While behaviorism concentrates on actions that encourage learning as a tangible shift in the person’s noticeable actions or that are promoted by enhancing a particular stimulus and reaction (Zendler 2018), It plays a critical part in fulfilling the standards of learning. The learners therefore appear to replicate a behavior that generates positive feedback (Oyelere et al. 2017). Relating to this research, the action of behaviorism would be test questions and evaluations of those questions.

Cognitivism on the other hand is associated with a person’s capacity to think critically about knowledge in the learning process (Taylor et al. 2013). With respect to behaviorism cognitivism puts emphasis on the exploration of the learning process and more specifically on occurrence of understanding, problem solving and reasoning (Keskin and Metcalf 2011). With respect to this research, cognitivism should be on knowledge and content delivery to facilitate learning outcomes through the use of image and learning windows.

Connectivism is primarily involved with cognitive growth focused on perceiving in addition to physical growth and development through the exposure of an individual to the social environment. It is especially important in which it involves the interpretation of behavioral success and ethical formation in diverse contexts (Rice 2018; Goldie 2016). Therefore, accessing information and resources anywhere and at any time through mobile devices correlates to the Connectivism theory of this research.

Lastly, constructivism learning theory, which is also the theoretical framework for this research work deals with integrating new knowledge together with what they already know (Bada and Olusegun 2015). In the course of knowledge acquisition, this theory considers learners as an active participant where the learner deliberately creates insights rather than consuming it ineffectively from classrooms and lectures which is also the case in our study i.e. with BaghLearn students themselves are involved in the thought process and themselves develops their understanding and knowledge. In the process of assisting learners, BaghLearn helps learners develop new insight from their experience. When put in acceptable environments, constructivism anticipates learners to perceive knowledge independently and so by themselves. The same is with BaghLearn where the learner is brought to an environment that is independent and the player advances through the game with his perceived understanding from the learning module. Furthermore, BaghLearn occurs in a practical environment since constructivism theory has an environmental influence and immersive learning experience as an essence for good learning. Constructivism considers learning based on social connections, teamwork and practical evaluation of students which holds the notion for social constructivism that people do not gain knowledge only just to read, write and communicate but rather to express in different ways for various reasons particularly in social settings (Guo 2018). The second notion of constructivism that immensely relates to this study is that learning here is active i.e. learners challenge their knowledge base in view of what they come across. If the current understanding is unfamiliar then learners can adjust their understanding to reflect new experiences based on the assessment and yet the learner stays active throughout the action.

BaghLearn game implementation

BaghLearn is a game design made with blending of traditional world-based game-Baghchal with some serious learning on various topics of Design and Analysis of Algorithms within the domain that distinctly favors the attainment of computational education.
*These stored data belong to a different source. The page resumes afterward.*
/-- Steps 2, 3 and 6 of R266 for an access to the task's scratchpad or tile store. -/
def taskSpot (s : State) (w : Warp) (sp : Space) (off : Int) (n align : Nat) (write : Bool) : Xl Spot :=
  match taskBounds s w sp off n align with
  | some t => .error t
  | none =>
    match taskLocks s w sp off.toNat n write with
    | .error t => .error t
    | .ok hit => .ok (.at_ ⟨sp, w.task, off.toNat⟩ none hit none)

/-- The accesses of an instruction, lane by lane; the first cause of the lowest failing lane, with every lane that failed for that
cause (R266, R498; DEDUCED, log 63). -/
def eachLane {α : Type} (ls : List Nat) (f : Nat → Xl α) : Xl (List (Nat × α)) :=
  match ls.findSome? (fun l => match f l with
    | .error t => some t
    | .ok _ => none) with
  | some t => .error (t.inLanes (ls.filter (fun l => match f l with
      | .error u => u.cause == t.cause
      | .ok _ => false)))
  | none => .ok (ls.filterMap (fun l => match f l with
      | .error _ => none
      | .ok x => some (l, x)))

/-- What accesses wait for. -/
def waitsFor (xs : List (Nat × Spot)) : List LockHit :=
  nub ((xs.map (fun x => match x.2 with
    | .at_ _ _ h _ => h
    | .peer .. => .free)).filter (fun h => h != .free))

/-- Start the copies of the windows among waits (R302). -/
def requestHits (task : Nat) (hs : List LockHit) : State → List Upd :=
  forEach hs (fun h => match h with
    | .touch words => forEach words (requestWindow task)
    | .free => fun _ => []
    | .own => fun _ => []
    | .locked => fun _ => [])

/-- A touching instruction waits, and the copies of the windows it touches start (R199, R302; DEDUCED, log 22). -/
def touchWait (g : Go) (hs : List LockHit) : Act := { wait := true, waitUpds := requestHits g.w.task hs }

/-- The translations that accesses used (R443). -/
def pagesOf (xs : List (Nat × Spot)) : List (Nat × Nat) :=
  nub (xs.filterMap (fun x => match x.2 with
    | .at_ _ _ _ g => g
    | .peer .. => none))

/-- An instruction's accesses: its causes, its wait for windows it touches, else its effect. -/
def withSpots (g : Go) (r : Xl (List (Nat × Spot))) (k : List (Nat × Spot) → Act) : Act :=
  match r with
  | .error t => { trap := some t }
  | .ok xs =>
    match waitsFor xs with
    | [] => { k xs with pages := pagesOf xs }
    | h :: hs => touchWait g (h :: hs)

/-- The words of an extended entry that a plain access reads (R327, R328): FMT's, and PFRAME's with RO. -/
def entryWords (ea : Option Nat) : List Place :=
  match ea with
  | none => []
  | some a => [memPlace (a + 16), memPlace (a + 28)]

/-! ### Loads -/

/-- A register number's write in a lane. -/
def regWrite (u : Bool) (d l : Nat) (x : Word) (p : Bool) : RegWrite := if u then .u d x p else .v d l x p

/-- The register writes of one lane's load: each destination word is poisoned with the words it comes from (R268). -/
def loadWrites (s : State) (g : Go) (u : Bool) (d : Nat) (sz : Sz) (l : Nat) (p : Place) : List RegWrite :=
  let n := szBytes sz
  let v := viewVal s g.w.view p n
  (extendVal sz v).zipIdx.map (fun x =>
    regWrite u (d + x.2) l x.1 (poisonedAt s g.w { p with addr := p.addr + 4 * x.2 }))

/-- The flags of the combining reads of a lane's access (R92, R95, R244; DESIGN CHOICE, log 90). -/
def spotFlags (s : State) (g : Go) (n : Nat) (x : Spot) : Flags :=
  match x with
  | .at_ p _ _ _ => viewFlags s g.w.view p n
  | .peer .. => 0

/-- A load from checked spots, with the flags of its combining reads (R244). cached: an .ED load, which enters no read set (R273). -/
def loadAct (s : State) (g : Go) (u : Bool) (d : Nat) (sz : Sz) (edition : Option Word) (xs : List (Nat × Spot)) : Act :=
  let peers := xs.filterMap (fun x => match x.2 with
    | .at_ .. => none
    | .peer st ap o => some (x.1, st, ap, o))
  { writes := xs.flatMap (fun x => match x.2 with
      | .at_ p _ _ _ => loadWrites s g u d sz x.1 p
      | .peer .. => [])
    flags := xs.map (fun x => (x.1, spotFlags s g (szBytes sz) x.2))
    reads := if edition.isSome then [] else xs.flatMap (fun x => match x.2 with
      | .at_ p e _ _ => entryWords e ++ wordsOf p (szBytes sz)
      | .peer .. => [])
    awaits := if peers.isEmpty then .unit else .peer
    entry := fun e => { e with dst := d, duni := u, width := (szBytes sz + 3) / 4, lanes := peers.map (·.1), stations := peers.map (·.2.1), ext := szCode sz, kv := edition.toList }
    upds := forEach peers (fun x => sendOut (.peerRead x.2.1 x.2.2.1 g.w.path x.2.2.2 (szBytes sz) edition)) }

/-- A page is not sealed under the edition an .ED load names (R273); a peer checks its own. -/
def wrongEdition (s : State) (edition : Option Word) (r : Route) : Option Word :=
  match r with
  | .mem a _ => edition.filter (fun ed => sealedAt s a != some ed)
  | .peer .. => none
  | .ether .. => none

/-- The access of a load: in step 4 of R266 an .ED load finds its page sealed under the edition named (R273; DEDUCED, log 71). -/
def editionSpot (s : State) (w : Warp) (edition : Option Word) (rsel : Nat) (off : DWord) (n : Nat) : Xl Spot :=
  match memRoute s w { } rsel off n n with
  | .error t => .error t
  | .ok r =>
    match wrongEdition s edition r with
    | some ed => .error { raiseIn .realmFault (w.realmOf rsel) off with d17 := ed }
    | none => memLocks s w false (w.realmOf rsel) off n r

/-- The offset base + index * S + DISP * S (R272). -/
def memOffset (g : Go) (i l : Nat) (idx : Int) (r : MemRef) (n : Nat) : DWord :=
  g.rd2 i 0 l + BitVec.ofInt 64 (idx * n) + BitVec.ofInt 64 (r.disp.toInt * n)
It is an Android-based mobile application developed with the use of Unity Development Engine version 2017. The application is built in Android platform because it is open source, which means no license, distribution and development fee and even supports a wide range of platforms, Windows, Mac, and Linux. Each module of the application has been built separately to ensure the dynamic nature along with high end productivity (with little effort students can learn better), portability (can learn from anywhere and anytime) and maintainability (easy to correct errors and progress accordingly). Each module is then combined using scene management library for high end performance of the application. Each module has been tested thoroughly for numerous times before they are finally consolidated. Even after the final merger, application is tested numerous times in the emulator and on actual devices to verify the performance and integration of different modules. The application is tested on a OnePlus 6 mobile device with OS version 10.3.0 and display size of 6.28 in. (runs comfortably on older version as well) for debugging if there are any in real time scenario. Application is tested iteratively and with fine precision.
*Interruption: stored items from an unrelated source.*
-- ==== Sys2Proof/Machine/Kv.lean ====
section
/-! DEFINITION. The KV cache (R323 to R352): region descriptors and selectors, slot images, rotation, KVLD and KVAPPEND, the page
instructions, REPAIR, BEAMMAP and TOPK as they issue. -/

namespace Sys2Proof.Machine

/-! ### Region descriptors (R323, R324) -/

/-- BASE. -/
def kvBase (d : List Word) : DWord := wpair d 0
/-- PPS, pages per sequence. -/
def kvPps (d : List Word) : Nat := wfield d 2 16 16
/-- GROUPS. -/
def kvGroups (d : List Word) : Nat := wfield d 2 8 8
/-- LAYERS. -/
def kvLayers (d : List Word) : Nat := wfield d 2 0 8
/-- RD, rotary channels. -/
def kvRd (d : List Word) : Nat := wfield d 3 6 10
/-- ROPE. -/
def kvRope (d : List Word) : Nat := wfield d 3 4 2

/-- A reserved field or a value outside its limit (R324). -/
def kvDescTrap (d : List Word) : Option TrapReq :=
  if wfield d 3 16 16 ≠ 0 ∨ wfield d 10 5 27 ≠ 0 ∨ (d.drop 11).any (fun x => x != 0) then some (raise .reservedField) else
  firstBad [(decide ((kvBase d).toNat % 65536 ≠ 0), 0, 0), (decide (kvPps d = 0), 2, 16), (decide (kvGroups d = 0), 2, 8),
    (decide (kvLayers d = 0), 2, 0),
    (decide (kvRope d ≠ 0) && (decide (kvRd d % 2 ≠ 0) || decide (kvRd d < 2) || decide (512 < kvRd d)), 3, 6),
    (decide (kvRope d = 3), 3, 4), (decide (1 < wfield d 3 1 2), 3, 1), (decide ((wpair d 6).toNat % 1024 ≠ 0), 6, 0),
    (decide (24 < wfield d 10 0 5), 10, 0)]

/-- The offset of page pg of a column (R323). -/
def kvPageVa (d : List Word) (layer group pg : Nat) : DWord :=
  kvBase d + BitVec.ofNat 64 (65536 * ((layer * kvGroups d + group) * kvPps d + pg))

/-- Raise, if there is something to raise. -/
def orRaise (t : Option TrapReq) : Xl Unit :=
  match t with
  | some t => .error t
  | none => .ok ()

/-- A thread's reads of words of memory meet a destination lock (R248). -/
def readLocked (s : State) (part : Nat) (ps : List Place) : Bool := ps.any (fun p => s.order.locks.any (fun l => l.dest && l.meets part p 4))

/-- The RANGE_LOCK of words that an instruction reads at an offset (R248). -/
def readFree (s : State) (part realm : Nat) (off : DWord) (ps : List Place) : Xl Unit :=
  orRaise (if readLocked s part ps then some (raiseIn .rangeLock realm off) else none)

/-- Steps 1 to 3 of R335 for a descriptor offset: its alignment, its translation, its fields. -/
def kvDescAt (s : State) (w : Warp) (rsel : Nat) (off : DWord) (reserved : Bool) : Xl (List Word × List Place) := do
  orRaise (if off.toNat % 64 ≠ 0 then some (raiseIn .misaligned (w.realmOf rsel) off) else none)
  orRaise (if reserved then some (raise .reservedField) else none)
  let d ← readLocal s w.who (w.realmOf rsel) off 16
  orRaise (kvDescTrap d.1)
  .ok d

/-- The descriptor of a page instruction, which no destination lock covers. -/
def kvDescOf (s : State) (w : Warp) (rsel : Nat) (off : DWord) (reserved : Bool) : Xl (List Word) := do
  let d ← kvDescAt s w rsel off reserved
  readFree s w.part (w.realmOf rsel) off d.2
  .ok d.1

/-! ### Extended entries (R326 to R328) -/

/-- The words of an entry as one 256-bit number. -/
def kvNat (e : List Word) : Nat := e.foldr (fun x acc => x.toNat + 2 ^ 32 * acc) 0

/-- A field of an entry. -/
def kvGet (e : List Word) (lo n : Nat) : Nat := kvNat e / 2 ^ lo % 2 ^ n

/-- An entry with a field set. -/
def kvSet (e : List Word) (lo n v : Nat) : List Word :=
  let x := kvNat e
  wordsOfVal 8 (x - x / 2 ^ lo % 2 ^ n * 2 ^ lo + v % 2 ^ n * 2 ^ lo)

/-- VALID, SPEC, SHOOT, RDELTA, WMARK, DOCID, DVER, RPEND (R326). -/
def kvValid (e : List Word) : Nat := kvGet e 0 64
def kvSpec (e : List Word) : Nat := kvGet e 64 64
def kvRdelta (e : List Word) : Int := (BitVec.ofNat 24 (kvGet e 148 24)).toInt
def kvWmark (e : List Word) : Nat := kvGet e 172 8
def kvDocid (e : List Word) : Nat := kvGet e 180 32
def kvDver (e : List Word) : Nat := kvGet e 212 16
def kvRpend (e : List Word) : Bool := kvGet e 254 1 == 1

/-- Where a page's extended entry lies. -/
structure KvLeaf where
  part : Part
  realm : Nat
  va : DWord
  ea : Nat
  demand : Bool
  e : List Word

/-- The walk to a page's entry; an ordinary leaf raises XLATE_PROT (R326). -/
def kvLeafOf (s : State) (who : Who) (v : View) (write : Bool) (realm : Nat) (va : DWord) : Xl KvLeaf :=
  match realmChecks s who { write := write, local_ := true } realm va with
  | .error t => .error t
  | .ok (p, re) =>
    match walkFor s p who realm re va with
    | .error t => .error t
    | .ok (.page ..) => .error (walkTrap .xlateProt realm va)
    | .ok (.kv ea u wr demand) =>
      if (who.user && !u) || (write && !wr) then .error (walkTrap .xlateProt realm va)
      else .ok { part := p, realm := realm, va := va, ea := ea, demand := demand, e := kvEntry s v ea }

/-- The walk of a KV instruction to a page's entry (R326). -/
def kvLeaf (s : State) (w : Warp) (v : View) (write : Bool) (rsel : Nat) (va : DWord) : Xl KvLeaf :=
  kvLeafOf s w.who v write (w.realmOf rsel) va

/-- The frame of a page, with its checks (R327, R430). -/
def kvFrameOf (l : KvLeaf) (write : Bool) : Xl Nat :=
  if kvPframe l.e = 0 then .error { walkTrap .xlateMiss l.realm l.va with demand := l.demand }
  else if kvPoolFrames l.part ≤ kvPframe l.e || (write && kvRo l.e) then .error (walkTrap .xlateProt l.realm l.va)
  else
    let a := kvFrame l.part (kvPframe l.e)
    if ownsRange l.part a (max 1 (kvFootprint (kvFmtTag l.e))) then .ok a else .error (walkTrap .xlateProt l.realm l.va)

/-- KV_FORMAT of a tag that is not in the table (R329). -/
def kvFormatTrap (tag limit : Nat) : Option TrapReq := if limit ≤ tag then some (raiseD .kvFormat (BitVec.ofNat 32 tag)) else none

/-- The words of an entry. -/
def kvPlaces (ea : Nat) : List Place := wordsOf (memPlace ea) 32

/-- Buffered stores of some words of an entry. -/
def kvStores (ea : Nat) (idx : List Nat) (e : List Word) : List (Place × Byte) :=
  idx.flatMap (fun k => (placesFrom (memPlace (ea + 4 * k)) 4).zip (valBytes 4 (wordAt e k).toNat))

/-! ### Slot images (R329) -/

/-- The offset and width of each datum that element c of slot sl needs: the element, then its scales. -/
def kvReads (fmt sl c : Nat) : List (Nat × Nat) :=
  match fmt with
  | 0 => [(1024 * sl + 2 * c, 2)]
  | 1 => [(1024 * sl + 2 * c, 2)]
  | 2 => [(512 * sl + c, 1)]
  | 3 => [(512 * sl + c, 1)]
  | 4 => [(512 * sl + c, 1), (32768 + 2 * c, 2)]
  | 5 => [(256 * sl + c / 2, 1), (16384 + 2 * c, 2)]
  | 6 => [(33 * (16 * sl + c / 32) + c % 32, 1), (33 * (16 * sl + c / 32) + 32, 1)]
  | 7 => [(17 * (16 * sl + c / 32) + c % 32 / 2, 1), (17 * (16 * sl + c / 32) + 16, 1)]
  | 8 => [(5 * (64 * sl + c / 8) + c % 8 / 2, 1), (5 * (64 * sl + c / 8) + 4, 1), (20480, 2)]
  | _ => []

/-- The value of an element from those data. -/
def kvDecode (fmt c : Nat) (xs : List Nat) : FVal :=
  let x := xs.getD 0 0
  let k := xs.getD 1 0
  let nib := x / 16 ^ (c % 2) % 16
  let scaled (n : Int) : FVal :=
    let v := (winTerm (.fin (decide (n < 0)) n.natAbs 0) (decodeF specBF16 k)).1
    if isNaNVal v then .nan (isSNaN (decodeF specBF16 k)) else v
  match fmt with
  | 0 => decodeF specBF16 x
  | 1 => decodeF specF16 x
  | 2 => decodeF specE4M3 x
  | 3 => decodeF specE5M2 x
  | 4 => scaled (intOfCode .s8 x)
  | 5 => scaled (intOfCode .s4 nib)
  | 6 => mxValue .e4m3 x k
  | 7 => mxValue .e2m1 nib k
  | _ => gb4Value (xs.getD 2 0) k nib

/-- Element c of slot sl of the frame at a, as a view sees it. -/
def kvElem (s : State) (v : View) (a fmt sl c : Nat) : FVal :=
  kvDecode fmt c ((kvReads fmt sl c).map (fun r => viewVal s v (memPlace (a + r.1)) r.2))

/-! ### Rotation (R330) -/

/-- A channel of a page is rotated. -/
def kvTurns (d e : List Word) (c : Nat) : Bool :=
  decide (wfield d 3 0 1 = 0) && decide (kvRope d ≠ 0) && decide (c < kvRd d) && decide (kvRdelta e ≠ 0)

/-- The lower and the upper channel of c's pair, and its frequency. -/
def kvPair (d : List Word) (c : Nat) : Nat × Nat × Nat :=
  if kvRope d = 1 then (c / 2 * 2, c / 2 * 2 + 1, c / 2)
  else (c % (kvRd d / 2), c % (kvRd d / 2) + kvRd d / 2, c % (kvRd d / 2))

/-- A member of a pair turned by RDELTA at a frequency. Its roundings flush nothing and raise no flag. -/
def kvRotate (rdelta : Int) (freq : FVal) (upper : Bool) (u w : FVal) : FVal :=
  if isNaNVal u || isNaNVal w then .nan false else
  let times (x y : FVal) : FVal := (winTerm x y).1
  let ang := (mulVals false specF32 .rn (.fin (decide (rdelta < 0)) rdelta.natAbs 0) freq).1
  let co := decodeF specF32 (specialFn .cos false .f32 ang).1
  let sn := decodeF specF32 (specialFn .sin false .f32 ang).1
  decodeF specF32 (if upper then (addVals false specF32 .rn (times u sn) (times w co)).1
    else (addVals false specF32 .rn (times u co) (negVal (times w sn))).1)

/-! ### Slot instructions (R325, R334, R335) -/

/-- What a lane of a slot instruction reaches. -/
structure KvSlot where
  d : List Word
  layer : Nat
  ch : Nat
  leaf : KvLeaf
  frame : Nat
  slot : Nat
  beam : List Place
  /-- The words of its descriptors and of its beam table. -/
  aux : List Place

/-- The slot selector's reserved bits (R325). -/
def kvSlotReserved (sel : List Word) : Bool := decide (wfield sel 2 25 7 ≠ 0) || decide (wfield sel 3 6 26 ≠ 0)

/-- The slot selector's limits against a descriptor (R325). -/
def kvSlotLimits (sel d : List Word) (count : Nat) : Option TrapReq :=
  firstBad [(decide (kvLayers d ≤ wfield sel 2 0 8), 2, 0), (decide (kvGroups d ≤ wfield sel 2 8 8), 2, 8),
    (decide (wfield sel 2 16 9 % count ≠ 0) || decide (512 < wfield sel 2 16 9 + count), 2, 16)]

/-- A token index outside its region. -/
def kvTokenTrap (d : List Word) (t : Nat) : Option TrapReq := if 64 * kvPps d ≤ t then some (argRange 0 0) else none

/-- Words of a beam table: n words from byte o. -/
def kvTableWords (s : State) (w : Warp) (rsel : Nat) (table : DWord) (o n : Nat) : Xl (List Word × List Place) :=
  readLocal s w.who (w.realmOf rsel) (table + BitVec.ofNat 64 o) n

/-- NB and TCAP of a beam table's first word, with their limits (R348). -/
def kvBeamHead (h : Word) : Nat × Nat := (wfield [h] 0 8 7, 128 * wfield [h] 0 16 16)
def kvBeamTrap (h : Word) : Option TrapReq :=
  firstBad [(decide (64 < (kvBeamHead h).1), 0, 8), (decide (128 * 512 < (kvBeamHead h).2), 0, 16)]

/-- The byte of bank b, row j, token t. -/
def kvBankByte (tcap b j t : Nat) : Nat := 1024 + (64 * b + j) * tcap + t

/-- Step 4 of R335: the descriptor of the beam that a token of the lane's beam comes from (R348), the beam byte's word, and all words read. -/
def kvBeamDesc (s : State) (w : Warp) (rsel : Nat) (sel d : List Word) (count t : Nat) : Xl (List Word × List Place × List Place) := do
  let table := wpair d 6
  let h ← kvTableWords s w rsel table 0 1
  let head := wordAt h.1 0
  let (nb, tcap) := kvBeamHead head
  let beam := wfield sel 3 0 6
  orRaise (kvBeamTrap head)
  orRaise (if nb ≤ beam then some (argRange 3 0) else none)
  orRaise (if tcap ≤ t then some (argRange 0 0) else none)
  let at_ := kvBankByte tcap (wfield [head] 0 0 1) beam t
  let b ← kvTableWords s w rsel table (at_ / 4 * 4) 1
  let e := (byteOf (wordAt b.1 0) (at_ % 4)).toNat
  let src := if 128 ≤ e then beam else e % 64
  orRaise (if nb ≤ src || e.testBit 6 then some (argRange 3 0) else none)
  let o ← kvTableWords s w rsel table (64 + 8 * src) 2
  let bd ← kvDescAt s w rsel (wpair o.1 0) (kvSlotReserved sel)
  orRaise (kvSlotLimits sel bd.1 count)
  orRaise (kvTokenTrap bd.1 t)
  .ok (bd.1, b.2, h.2 ++ b.2 ++ o.2 ++ bd.2)

/-- Steps 1 to 6 of R335. beams: the region's beam table counts (KVLD). -/
def kvSlotAt (s : State) (w : Warp) (write beams : Bool) (rsel : Nat) (sel : List Word) (count t limit : Nat) : Xl KvSlot := do
  let (d0, read) ← kvDescAt s w rsel (wpair sel 0) (kvSlotReserved sel)
  orRaise (kvSlotLimits sel d0 count)
  let (d, beam, aux) ← (if beams && wpair d0 6 != 0 then kvBeamDesc s w rsel sel d0 count t else
    match kvTokenTrap d0 t with
    | some e => .error e
    | none => .ok (d0, [], []))
  let layer := wfield sel 2 0 8
  let leaf ← kvLeaf s w w.view write rsel (kvPageVa d layer (wfield sel 2 8 8) (t / 64))
  let frame ← kvFrameOf leaf write
  orRaise (kvFormatTrap (kvFmtTag leaf.e) limit)
  .ok { d := d, layer := layer, ch := wfield sel 2 16 9, leaf := leaf, frame := frame, slot := t % 64, beam := beam, aux := read ++ aux }

/-- The repair job whose lock covers an entry (R346). -/
def repairOf (s : State) (part ea : Nat) : Option Job :=
  s.order.locks.findSome? (fun l => if l.dest && l.meets part (memPlace ea) 32 then
    s.eng.jobs.find? (fun j => j.id == l.holder && j.kind == .repair) else none)

/-- A KV access meets a lock, or writes in a declared range: the locks of a repair job on the entry apart (R241, R335 step 8, R337). aux: the
further words that it reads. -/
def kvLocked (s : State) (w : Warp) (ea : Nat) (data : List (Nat × Nat)) (aux : List Place) (write : Bool) : Bool :=
  let hit (a n : Nat) (exempt : Bool) : Bool :=
    s.order.locks.any (fun l => l.meets w.part (memPlace a) n && (l.dest || write)
      && !(exempt && (s.job? l.holder).any (fun j => j.kind == .repair)))
  hit ea 32 true || data.any (fun x => hit x.1 x.2 false) || readLocked s w.part aux || (write && ((ea, 32) :: data).any (fun x => meetsRange s x.1 x.2))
BaghLearn mobile game-based design application is a multiplayer touch-based 3D game with a novel approach blended between learning and playing. This application not only creates a mentality that inspires students to try new things but not to be worried of failure and also to empower them to participate in fun learning experiences (Lee and Hammer 2011). In addition, BaghLearn has adequately tried to answer the way young people learn today and engage them in a more efficient and effective manner. This game design supports the four traits of modern learning that are portability, social interaction, connectivity and individuality which can be adapted to needs of individual learners (Huang et al. 2017). Apart from this, BaghLearn is totally immersive in nature in that this Learning application engages learners with little to no consciousness about the environment around them. The main motive of blending a game to the learning is that the game triggers factors like interest, fantasy, competitiveness, coordination, recognition, influence and challenge (Hamari et al. 2016).This learning application can be used without the use of internet connection (a suitable characteristic for a resource-constrained content such as Nepal). The Home Screen (See Fig. 1) features four buttons aligned centrally with one at the top right corner. Both instructor and learner can opt for any of the buttons before the actual game play. Students can Learn about the game rules from About button, set the parameters from option button and select topic of learning from top right button that will redirect to the learning module. Fig. 2 presents the topic screen showing various topics currently available in the application. Once having enough knowledge on that topic, students can go with the play button to start the game.

Fig. 1
figure1

Home screen of BaghLearn mobile game-based application

Fig. 2
figure2

The topic screen showing different topics of design and analysis of algorithms in computing education

The BaghLearn mobile game-based application interface contains players turn, number of tiger player captured, number of Goat player killed in order to showcase the winning player.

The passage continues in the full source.